'Неподвижный театр' Мориса Метерлинка
18 February 2016
Морис Метерлинк, кроме пьес, в конце XIX века моментально попавших в поле интереса экспериментальных театральных групп (парижские «L’CEuvre» Люнье-По и «Художественный театр» Поля Фора, а в московской Студии на Поварской пьеса «Смерть Тентажиля» стала тренировочным трамплином для режиссера Всеволода Мейерхольда), сочинял, как известно, целые трактаты на разные, порой причудливые темы.
Труд с говорящим названием «Сокровища смиренных» (1896) является исчерпывающим комментарием или, как пишет в 1900 году французский историк, биограф Метерлинка Адольф Ван-Бевер, кристаллизацией особенностей драматурга и психолога, «тем, что архитекторы называют в своде «замком», <…> догматом, который мог бы уравновесить все религиозные убеждения, реализовать «духовное» вне религии». Одна из глав «Сокровищ» называется «Трагическое в повседневности» и призывает всматриваться в обыденную, тихую жизнь человека, потому что именно там, а не в героических приключениях, спрятана истинная драма. Отсюда – теория «неподвижного театра», в соответствии с которой ничего явного, внешнего происходить внутри пьесы или на сцене не может и не должно. Вместо «событий» или «действий» Метерлинк предлагает ожидание. И само по себе оно страшнее смерти.
Фиксировал Метерлинк и свои наблюдения за живой и неживой природой, не только за искусством.
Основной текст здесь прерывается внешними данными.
/-- One constructor per row of the opcode table. Events name their agent by package and number (R14).
The rows without operands stand last; a delivered message is the one that `State.cur` names. -/
inductive Instr where
  -- control (R83)
  | bra (gd : Guard) (disp : BitVec 19)
  | call (disp : BitVec 19)
  | jmpi (a : Reg)
  | trap (code : BitVec 9)
  | bkpt (code : BitVec 9)
  -- integer arithmetic (R84)
  | iadd (u : Bool) (d a b : Reg) (f : IntF)
  | isub (u : Bool) (d a b : Reg) (f : IntF)
  | imul (u : Bool) (d a b : Reg) (f : IntF)
  | imulh (d a b : Reg) (uns : Bool)
  | imin (u : Bool) (d a b : Reg) (uns : Bool)
  | imax (u : Bool) (d a b : Reg) (uns : Bool)
  | iabs (d a : Reg) (sat : Bool)
  | iaddi (u : Bool) (d a : Reg) (imm : BitVec 9)
  | iadd64 (u : Bool) (d a b : Reg) (f : IntF)
  | isub64 (u : Bool) (d a b : Reg) (f : IntF)
  | iaddc (gd : Guard) (d a b : Reg) (ci co : BitVec 3)
  | imad (gd : Guard) (d a b c : Reg) (f : IntF) (wide : Bool)
  -- logic and bit operations (R85)
  | and (u : Bool) (d a b : Reg)
  | or (u : Bool) (d a b : Reg)
  | xor (u : Bool) (d a b : Reg)
  | logt (u : Bool) (gd : Guard) (d a b c : Reg) (tt : BitVec 8)
  | shl (u : Bool) (d a b : Reg) (clamp : Bool)
  | shr (u : Bool) (d a b : Reg) (arith clamp : Bool)
  | shi (u : Bool) (d a : Reg) (right arith : Bool) (n : BitVec 5)
  | fshf (gd : Guard) (d a b c : Reg) (right clamp : Bool)
  | bfe (u : Bool) (gd : Guard) (d a : Reg) (src : BfSrc) (sx : Bool)
  | bfi (u : Bool) (gd : Guard) (d a c : Reg) (src : BfSrc)
  | popc (d a : Reg)
  | clz (d a : Reg)
  | brev (d a : Reg)
  -- moves, comparisons and predicates (R86)
  | mov (u : Bool) (d a : Reg) (pair : Bool)
  | movi (u : Bool) (d : Reg) (imm : BitVec 16)
  | movh (u : Bool) (d : Reg) (imm : BitVec 16)
  | sel (u : Bool) (gd : Guard) (d a b : Reg) (pair : Bool) (s : BitVec 3) (neg : Bool)
  | srd (u : Bool) (d : Reg) (id : BitVec 9)
  | swr (u : Bool) (a : Reg) (id : BitVec 9)
  | icmp (u : Bool) (gd : Guard) (d : BitVec 3) (a b : Reg) (cond : Cond) (uns w64 : Bool) (pc : BitVec 3) (op : Comb)
  | fcmp (gd : Guard) (d : BitVec 3) (a b : Reg) (cond : FCond) (pc : BitVec 3) (op : Comb) (f64 : Bool)
  | plgt (gd : Guard) (d a b c : BitVec 3) (tt : BitVec 8)
  | ptov (d : Reg) (a : BitVec 3) (mask : Bool)
  | vtop (d : BitVec 3) (a : Reg) (mask : Bool)
  -- FP32 and the special-function unit (R87)
  | fadd (d a b : Reg) (r : Rm)
  | fmul (d a b : Reg) (r : Rm)
  | ffma (gd : Guard) (d a b c : Reg) (r : Rm)
  | fmin (d a b : Reg)
  | fmax (d a b : Reg)
  | frnd (d a : Reg) (r : Rm)
  | fdiv (gd : Guard) (d a b : Reg) (r : Rm)
  | frcp (d a : Reg)
  | frsq (d a : Reg)
  | fsqt (d a : Reg) (r : Rm)
  | fex2 (d a : Reg)
  | flg2 (d a : Reg)
  | fsin (d a : Reg)
  | fcos (d a : Reg)
  | ftnh (d a : Reg)
  -- FP16, BF16 and FP64 (R88)
  | hpadd (d a b : Reg) (r : Rm)
  | hpmul (d a b : Reg) (r : Rm)
  | hpfma (gd : Guard) (d a b c : Reg) (r : Rm) (bf : Bool)
  | hpmnx (d a b : Reg) (max bf : Bool)
  | dadd (d a b : Reg) (r : Rm)
  | dmul (d a b : Reg) (r : Rm)
  | dfma (gd : Guard) (d a b c : Reg) (r : Rm)
  | dmnx (d a b : Reg) (max : Bool)
  -- conversion and dot products (R89)
  | cvt (gd : Guard) (d a : Reg) (dt st : Ty) (r : Rm) (nosat : Bool)
  | pack (gd : Guard) (d a b c : Reg) (dt st : Ty) (r : Rm) (nosat : Bool) (j : BitVec 2)
  | unpk (gd : Guard) (d a : Reg) (k : BitVec 3) (st dt : Ty)
  | scex (gd : Guard) (d a : Reg) (et : Ty)
  | idot (gd : Guard) (d a b c : Reg) (i4 au bu sat : Bool)
  | fdot (gd : Guard) (d a b c s : Reg) (fmt : DotFmt) (ja jb : BitVec 2) (r : Rm)
  -- operations across lanes (R90)
  | sgat (gd : Guard) (d a : Reg) (mode : SgMode) (src : SgSrc) (seg : BitVec 3)
  | vote (gd : Guard) (dst : VoteDst) (a : BitVec 3)
  | lred (gd : Guard) (d a : Reg) (op : LaneOp)
  | lpfx (gd : Guard) (d a : Reg) (op : LaneOp) (incl : Bool)
  | lmch (d a : Reg) (w64 : Bool)
  -- memory (R91)
  | ld (u : Bool) (gd : Guard) (d a : Reg) (size : Size) (sx acq : Bool) (sc : BitVec 5) (off : BitVec 10)
  | st (gd : Guard) (a b : Reg) (size : Size) (rel : Bool) (sc : BitVec 5) (off : BitVec 10)
  | atom (gd : Guard) (d a b c : Reg) (op : LaneOp) (w64 : Bool) (ord : Order) (sc : BitVec 5) (off : BitVec 9)
  | red (gd : Guard) (a b : Reg) (op : LaneOp) (w64 : Bool) (ord : Order) (sc : BitVec 5) (off : BitVec 9)
  | lds (gd : Guard) (d a : Reg) (size : Size) (sx fe clr : Bool) (off : BitVec 10)
  | ldsx (gd : Guard) (d a c : Reg) (size : Size) (sx fe clr : Bool) (off : BitVec 10)
  | sts (gd : Guard) (a b : Reg) (size : Size) (set : Bool) (off : BitVec 10)
  | stsx (gd : Guard) (a b c : Reg) (size : Size) (set : Bool) (off : BitVec 10)
  | fence (u : Bool) (gd : Guard) (ord : Order) (sc : BitVec 5)
  | pft (gd : Guard) (a : Reg) (l2 : Bool) (off : BitVec 10)
  | clin (gd : Guard) (a b : Reg) (op : ClinOp) (all : Bool) (sc : BitVec 5)
  | feop (gd : Guard) (kind : FeKind) (a b : Reg)
  | deps (gd : Guard) (a b c : Reg) (size : Size)
  | depa (gd : Guard) (a b c : Reg) (kind : DepaKind)
  | depr (gd : Guard) (a b c : Reg)
  -- matrix engine (R92)
  | mmaF4 (gd : Guard) (t : BitVec 2) (o : MmaOps)
  | mmaF8 (gd : Guard) (t : BitVec 2) (ae5m2 be5m2 : Bool) (o : MmaOps)
  | mmaI8 (gd : Guard) (t : BitVec 2) (au bu : Bool) (o : MmaOps)
  | mmaI4 (gd : Guard) (t : BitVec 2) (au bu : Bool) (o : MmaOps)
  | mmaBf (gd : Guard) (t : BitVec 2) (o : MmaOps)
  | mmaH (gd : Guard) (t : BitVec 2) (o : MmaOps)
  | ksgn (gd : Guard) (k : BitVec 4)
  -- uniform-only instructions (R93)
  | tld (gd : Guard) (a b c : Reg) (q : BitVec 4) (arv : Bool)
  | tst (gd : Guard) (d a b c : Reg) (q : BitVec 4) (arv flag : Bool)
  | bxi (gd : Guard) (a : Reg)
  | bxw (gd : Guard) (a b : Reg)
  | qcfg (q : BitVec 4) (n : BitVec 9)
  | qarv (gd : Guard) (a : Reg) (q : BitVec 4) (cons : Bool)
  | qwt (gd : Guard) (a : Reg) (q : BitVec 4) (cons e : Bool)
  | barSync (gd : Guard) (d a : Reg) (n : BitVec 4) (lvl : BarLvl)
  | barArv (gd : Guard) (d a : Reg) (n : BitVec 4) (lvl : BarLvl)
  | barWait (gd : Guard) (b : Reg) (n : BitVec 4) (lvl : BarLvl)
  | kcfg (k : BitVec 4) (a : Reg)
  | acal (mask : BitVec 4)
  | acfr (mask : BitVec 4)
  | aczr (t : BitVec 2)
  | acld (gd : Guard) (t : BitVec 2) (a : Reg) (st : Ty)
  | acdr (gd : Guard) (t : BitVec 2) (a b : Reg) (ot : Ty) (r : Rm) (nosat : Bool)
  | mwt (t : BitVec 2)
  | chnr (d a : Reg) (kind : ChnrKind)
  -- command packets (R48)
  | launch (conc : Bool) (tag : Word) (desc : DWord) (nx : Word) (ny nz : BitVec 16) (argp : DWord) (argn : BitVec 16) (label : Word) (report : DWord)
  | node (conc : Bool) (tag label : Word) (report : DWord)
  | depend (tile : Bool) (tag producer consumer : Word) (ax ay wx wy : BitVec 16) (bx by_ : Word)
  | graphBegin (conc : Bool) (tag : Word)
  | graphEnd (tag : Word)
  | phase (job : Bool) (tag : Word)
  | wait (nodrain : Bool) (tag : Word) (kind cond counter queue : Byte) (addr value : DWord)
  | signal (nodrain msix : Bool) (tag : Word) (op : Byte) (vector : BitVec 16) (addr value : DWord)
  | loop (nodrain mem : Bool) (tag count : Word) (addr : DWord)
  | loopEnd (tag : Word)
  | ifPkt (nodrain : Bool) (tag : Word) (cond width : Byte) (addr value : DWord)
  | elsePkt (tag : Word)
  | endIf (tag : Word)
  | launchIndirect (conc nodrain : Bool) (tag : Word) (desc grid argp : DWord) (argn : BitVec 16) (label : Word) (report : DWord)
  | copy (conc : Bool) (tag : Word) (ccb : DWord) (die : Byte) (label : Word) (report : DWord)
  | cancel (tag : Word) (level queue : Byte) (label : Word)
  | killContext (preserve : Bool) (tag : Word) (asid : BitVec 16) (report : DWord)
  | reclaimFence (tag : Word) (asid : BitVec 16)
  | scopeTable (nodrain : Bool) (tag : Word) (id : Byte) (pkgs : BitVec 16) (cores : BitVec 256)
  | channelAllocate (tag : Word) (journaled : Bool) (peer : Byte) (ch : BitVec 16) (result journal : DWord) (jsize : Byte)
  | channelFree (tag : Word) (mode peer : Byte) (ch : BitVec 16) (result journal : DWord) (jsize : Byte)
  | timeslice (tag weight : Word) (d t : Byte)
  | priority (tag : Word) (prio : Byte)
  | nopPacket (units : BitVec 16) (tag : Word)
  -- held packets that go on (R49, R52, R55, R235)
  | waitMet (pkg q : Nat)
  | reclaimFenceMet (pkg q : Nat)
  | admissionResumes (pkg q : Nat)
  | packetDrainMet (pkg q : Nat)
  | channelFreeComplete (pkg q : Nat)
  -- queue registers (R45, R46)
  | qctlEnable (pkg fn q : Nat) (v : Word)
  | qctlSkip (pkg fn q : Nat) (v : Word)
  | qctlDisable (pkg fn q : Nat) (v : Word)
  | qbaselWrite (pkg fn q : Nat) (v : Word)
  | qwpWrite (pkg fn q : Nat) (v : Word)
  -- contexts, translation, faults (R289 to R291, R431)
  | contextCreate (pkg fn : Nat) (v : Word)
  | contextDestroy (pkg fn : Nat) (v : Word)
  | rewriteTrapWords (pkg fn : Nat) (v : Word)
  | trapWordsApplied (pkg fn : Nat)
  | ctxcmdReserved (pkg fn : Nat) (v : Word)
  | tlbInvalidate (pkg fn : Nat) (v : Word)
  | tlbInvalidateComplete (pkg fn : Nat)
  | faultRecordPop (pkg fn : Nat)
  | faultResolved (pkg fn : Nat) (v : Word)
  | faultUnresolvable (pkg fn : Nat) (v : Word)
  | retiredFramePop (pkg : Nat)
  | errorRecordPop (pkg fn : Nat)
  -- debug window (R272 to R280, R285)
  | debugHalt (pkg fn : Nat) (v : Word)
  | debugResume (pkg fn : Nat) (v : Word)
  | stepThread (pkg fn : Nat) (v : Word)
  | stepGroup (pkg fn : Nat) (v : Word)
  | cancelStep (pkg fn : Nat) (v : Word)
  | dbgcmdReserved (pkg fn : Nat) (v : Word)
  | stopRecordPop (pkg fn : Nat)
  | debugDetach (pkg fn : Nat) (v : Word)
  | haltedStateRead (pkg fn : Nat)
  | haltedStateWrite (pkg fn : Nat) (v : Word)
  | trselWrite (pkg ctrl : Nat) (v : Word)
  | registerWrite (pkg fn off bytes : Nat) (v : Word)
  -- platform (R292 to R296)
  | powerOn (pkg : Nat) (o : BootOutcome)
  | thermalTrip (pkg die : Nat)
  | throttleStep (pkg : Nat) (down power thermal : Bool)
  | d3hotEntry (pkg : Nat)
  | d0Return (pkg : Nat)
  | getMeasurements (pkg idx : Nat)
  -- links (R211 to R215, R184)
  | flit (pkg port : Nat) (crcBad authBad : Bool)
  | replayRequest (pkg port : Nat)
  | flitDrop (pkg port : Nat)
  | linkRetrain (pkg port : Nat) (ok : Bool)
  | linkDown (pkg port : Nat)
  | keyEvent (pkg port : Nat)
  | keyStop (pkg port : Nat)
  | queueDiscard (w : QueueSpot)
  -- counted tokens (R173 to R187, R266, R267)
  | absorbBufferDrain (pkg ctrl : Nat)
  | eviction (pkg die : Nat) (k : SectorKey)
  | getsTimeout (pkg die : Nat) (k : SectorKey)
  | broadcastTimeout (pkg die : Nat) (k : SectorKey)
  | preqRepeat (pkg die : Nat) (k : SectorKey)
  | pactRepeat (pkg ctrl : Nat) (k : SectorKey)
  | leaseExpiry (pkg die : Nat) (k : SectorKey)
  | activationTimeout (pkg ctrl : Nat) (k : SectorKey)
  | recreationStart (pkg ctrl : Nat) (k : SectorKey)
  | recallRepeat (pkg ctrl : Nat) (k : SectorKey)
  | recreationComplete (pkg ctrl : Nat) (k : SectorKey)
  | recallTableExpiry (pkg die : Nat) (k : SectorKey)
  | wipeRecreationTimeout (pkg ctrl : Nat) (k : SectorKey)
  | scrubPass (pkg ctrl : Nat)
  -- uncached accesses and far atomics (R160, R217), stores (R216)
  | uncachedResend (pkg core txn : Nat)
  | replyCacheExpiry (pkg ctrl idx : Nat)
  | storeResend (pkg core : Nat) (k : SectorKey)
  -- release channels (R221 to R227)
  | shortfallNotice (pkg src ch : Nat)
  | releaseResend (pkg ch : Nat)
  | haltRepeat (pkg : Nat)
  | haltAbsence (pkg peer : Nat)
  -- kill (R233)
  | incadvRepeat (pkg asid : Nat)
  | killComplete (pkg asid : Nat)
  -- scheduling (R60 to R68, R32, R30)
  | timeSliceExpiry (pkg : Nat)
  | drainLimit (pkg unit : Nat)
  | saveComplete (pkg unit : Nat)
  | dispatch (pkg die : Nat)
  | blockStart (pkg core : Nat)
  | stealRequest (pkg core : Nat)
  | stealRetry (pkg core : Nat)
  | park (pkg cluster : Nat)
  | fairnessSlice (pkg group : Nat)
  | blockEnd (pkg block : Nat)
  | commitComplete (pkg cluster : Nat)
  -- engines (R135, R373, R404, R317)
  | mmaComplete (pkg core : Nat) (residueBad : Bool)
  | aczrComplete (pkg core : Nat)
  | acldComplete (pkg core : Nat)
  | acdrComplete (pkg core : Nat)
  | tldGranuleLands (pkg block idx : Nat)
  | tstComplete (pkg block : Nat)
  | bxiComplete (pkg bte idx : Nat)
  -- watchdog, profiling (R281, R284)
  | hangRecord (pkg group : Nat)
  | stallSample (pkg quad : Nat)
  -- words that are not instructions (R95), fetch (R166)
  | illegalInstruction (w0 : Word) (w1 : Option Word)
  -- the rest of the memory system (R152, R160, R322, R233)
  | combiningBufferWrite (pkg core : Nat) (k : SectorKey)
  | clinComplete (pkg group : Nat)
  -- control, checkpoint and fetch rows that take no operands (R83, R93, R166)
  | nop | exit | ret | yield | tret | ckpt | fetchFault
  -- a message of the fabric delivered at its target; which one, `State.cur` says (R172, R217, R220)
  | gets | getx | tok | preq | pact | pdeact | recall | rrep | farAtomic | uncachedWrite | uncachedReply | deposit
  | release | rack | short | halt | resume | incadv | incack | uncachedRead | flushCompleteReport
deriving DecidableEq, Repr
Одна такая «Статья об автомобиле» (1904) открывает мистический смысл умного механизма, служащего человеку: «Мне раскрыли его душу, и его сердце, и скрытый кругооборот его жизни. Его душа – это электрическая искра, которая семьсот или восемьсот раз в минуту воспламеняет его дыхание. Его страшное и сложное сердце – это прежде всего тот диковинный, двуликий карбюратор, которые отмеряет, приготавливает, распыляет горючее – чуткую волшебницу, погруженную в сон от самого сотворения мира, - он ее призывает к власти, он соединяет ее с воздухом, который будит ее». В этом вдохновенном тексте – страсть заядлого автомобилиста, каким застал драматурга русский режиссер Константин Станиславский, приехавший в его нормандский замок в 1908 году, чтобы сговориться о постановке «Синей птицы». Метерлинк за рулем, Метерлинк в своих монастырских владениях, Метерлинк в превосходной физической форме – высокий, широкоплечий фламандец со спокойным и кротким лицом. И со своим собственным фамильным гербом, где на зеленом поле изображены три серебряных заступа, покрытых шлемом, над которыми единорог.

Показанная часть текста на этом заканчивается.